In an interview with Anadolu to mark World No Tobacco Day, Dagli said that at the manufacturing stage, tobacco products consume 22 billion tons of water annually.
Since 1990, tobacco producers in 120 countries have burned 11.4 million tons of wood to dry tobacco, resulting in the loss of 211,000 hectares (over 520,000 acres) of forestland, she added.
Dagli also emphasized that the tobacco industry pollutes 200,000 hectares of land every year, and to clean this pollution up, China spends $2.6 billion annually, India $766 million, and Brazil and Germany $200 million.

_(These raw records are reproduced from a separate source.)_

/-- The die whose tide ticks arm a watchdog: of a link, and of its two ends, the hub's or H0 (15 R438). -/
def WatchUnit.die_ (u : WatchUnit) : Nat :=
  match u with
  | .cluster d _ | .pair d _ | .die d | .plane d _ _ => d.val + 2
  | .core c => coreDie c.val
  | .link l => if l.val < 12 then l.val / 6 else 0
  | .hub h => h.val
  | .engine e => engDie e.val

/-- HANDSHAKE_WATCHDOG_EXPIRY (15 R438): two ticks have passed without a handshake of a group that has work outstanding, which its
watchdog sees and no command shows; a die that has had no tick arms none (DESIGN CHOICE, assumption 107). A fault of the unit that holds
the group; a failed hub core's runtime duties move to another (15 Table 15-1). A plane of a region switch is fenced; the other carries the
region alone (01 Table 1-6). -/
def execHandshakeWatchdogExpiry (u : WatchUnit) (s : State) : Host.Outcome State Fault Refusal :=
  if s.watchQuiet u || !(s.die (WatchUnit.die_ u)).tideValid then .next s
  else match u with
  | .cluster d k => .next (s.clusterFault d.val k.val false)
  | .core c =>
    let n := coreDie c.val - 2
    if coreKind c.val = 3 then .next { s.troubleCore c.val with lostHc := nsAdd s.lostHc c.val }
    else if coreKind c.val = 2 then .next ((s.markErr c.val).retireCore n ((coreLocal c.val - 25) / 2) ((coreLocal c.val - 25) % 2 == 1))
    else .next (s.clusterFault n (coreLocal c.val) false)
  | .pair d p => .next (s.troublePair (d.val + 2) p.val)
  | .link l => .next (s.linkDown l.val)
  | .hub h => if nsMem s.fenced (1 - h.val) then .next s else .next (s.hubFence h.val)
  | .die d => .next (s.dieFence d.val)
  | .engine e => .next (s.troubleDma (engDie e.val))
  | .plane d g p => .next { s with planes := nsAdd s.planes (8 * d.val + 2 * g.val + p.val) }

/-! ### The live update (15 R454) -/

/-- The units of an update in order: the standby hub's cores, the active hub's, then on every die the clusters that can be eclipsed
and the comets, then core B and core A of every pair. -/
def State.updateUnits (s : State) : List Nat :=
  let hub (h : Nat) : List Nat := if nsMem s.fenced h then [] else (upTo 4).map (4 * h + ·)
  let dies := (upTo 6).filter fun n => !nsMem s.fenced (n + 2)
  hub (1 - s.active) ++ hub s.active ++
    (upTo 25).flatMap (fun k => (dies.filter fun n => k = 24 ∨ s.covered n k).map fun n => coreOf (n + 2) k) ++
    (upTo 6).flatMap fun p => dies.flatMap fun n => [pairCore n p true, pairCore n p false]

/-- The start of a unit's update: a cluster is put under a planned eclipse, a stream core taken out of its pair. -/
def State.unitStart (s : State) (c : Nat) : State :=
  let n := coreDie c - 2
  let r := coreLocal c
  if coreKind c = 0 then s.modComet n fun x => { x with waiting := some r }
  else if coreKind c = 2 then
    let p := (r - 25) / 2
    let x := s.pairOf n p
    s.setPair n p (if (r - 25) % 2 = 1 then { x with outB := true } else { x with outA := true })
  else s

/-- UPDCMD = 1: refused where no staged image has passed, or a comet has failed or a cluster is eclipsed (16 R478). -/
def State.updStart (s : State) : Nat × State :=
  let refuse := (abCond, { s with update := { s.update with stat := 5 } }.trouble 49 2)
  if s.dev ≠ 3 ∧ s.dev ≠ 4 then (abState, s)
  else if s.update.stat = 1 ∨ s.update.stat = 2 then (abCond, s)
  else if s.stageStat ≠ 2 ∨ ((upTo 6).any fun n => (s.comet n).failed || ((s.comet n).carry.isSome && !(s.comet n).planned) || (s.comet n).loading.isSome) = true then refuse
  else match s.updateUnits with
    | [] => refuse
    | c :: cs => (0, { s with update := ⟨1, c, cs, false⟩ }.unitStart c)

/-- UPDCMD = 2: the update stops after the unit in progress. -/
def State.updStop (s : State) : Nat × State :=
  if s.update.stat = 1 ∨ s.update.stat = 2 then (0, { s with update := { s.update with stop := true } }) else (abCond, s)

/-- Every segment of an image in its DEST (16 R469). -/
def State.loadSegments (s : State) (bs : List Byte) : State :=
  (imgSegs bs).foldl (fun s g => s.runtimePut g.2.2 ((bs.drop g.1).take g.2.1)) s

/-- A core loads the staged runtime and starts it at its ENTRY (16 R469, R478). The spec gives one DEST for every unit, and not where the
old image stays for the units that still run it: each load puts the segments in their DEST (DESIGN CHOICE, assumption 108). -/
def State.coreReload (s : State) (c : Nat) : State :=
  match s.stagedImg with
  | some r => (s.loadSegments s.stageBuf).setCore c (CoreS.reset (r.entries.getD (coreKind c) 0) true)
  | none => s

/-- The unit in progress can be loaded: a hub core of the standby hub, a cluster core under its planned eclipse, a comet core while it
carries nothing, or a stream core; none on a die in HOLD (02 R74). -/
def State.unitReady (s : State) (c : Nat) : Bool :=
  let n := coreDie c - 2
  if !s.dieActs (coreDie c) then false
  else if coreKind c = 3 then coreDie c != s.active
  else if coreKind c = 0 then (s.cl n (coreLocal c)).cond == 3
  else if coreKind c = 1 then (s.comet n).carry.isNone
  else true

/-- UPDATE_UNIT_COMPLETE (15 R454). -/
def execUpdateUnitComplete (s : State) : Host.Outcome State Fault Refusal :=
  let u := s.update
  if (u.stat ≠ 1 ∧ u.stat ≠ 2) ∨ !s.unitReady u.unit then .next s
  else
    let c := u.unit
    let n := coreDie c - 2
    let r := coreLocal c
    let s := s.coreReload c
    let s := if coreKind c = 0 then s.modComet n fun x => { x with releasing := true }
      else if coreKind c = 2 then
        let p := (r - 25) / 2
        let x := s.pairOf n p
        s.setPair n p (if (r - 25) % 2 = 1 then { x with outB := false } else { x with outA := false })
      else s
    if u.stop then .next ({ s with update := { u with stat := 4, todo := [], stop := false } }.trouble 49 2)
    else match u.todo with
      | [] =>
        let s := { s with update := { u with stat := 3 }, runImg := s.stagedImg }
        let slot := match s.stagedImg with | some r => r.slot | none => 255
        .next ((s.measure 6 0 slot (sha s.stageBuf)).trouble 49 1)
      | c :: cs => .next ({ s with update := ⟨if c < 8 then 1 else 2, c, cs, false⟩ }.unitStart c)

The World Health Organization (WHO) recognizes May 31 as World No Tobacco Day, an opportunity to raise awareness on the harm tobacco causes human health and the environment, as well as to promote a healthy lifestyle.
On the risks tobacco use poses to human health, Dagli said the toxins and nicotine found in it can seep into the bloodstream and flow throughout the body, meaning that no tissue or organ is safe from the damage it can cause.
Every year, about 8 million people worldwide die due to diseases caused by tobacco use, including 1.2 million passive smokers exposed to secondhand smoke, said Dagli, who is a pediatric pulmonologist.
"Tobacco use leads to various health problems, including chemical changes in the brain, addiction, stroke due to blocked blood vessels, cataracts and blindness in the eyes, cancer, impaired sense of smell, inflammation of the teeth and gums, tooth loss, ear infection, hearing loss, circulation issues in the hands, stained fingers, skin discoloration, wrinkling, premature aging, hardening, and blockage of blood vessels in the heart and circulatory system, and coronary artery disease," she said.
"We shouldn't allow our health and the well-being of the planet to be harmed just so cigarette companies can get richer," she said.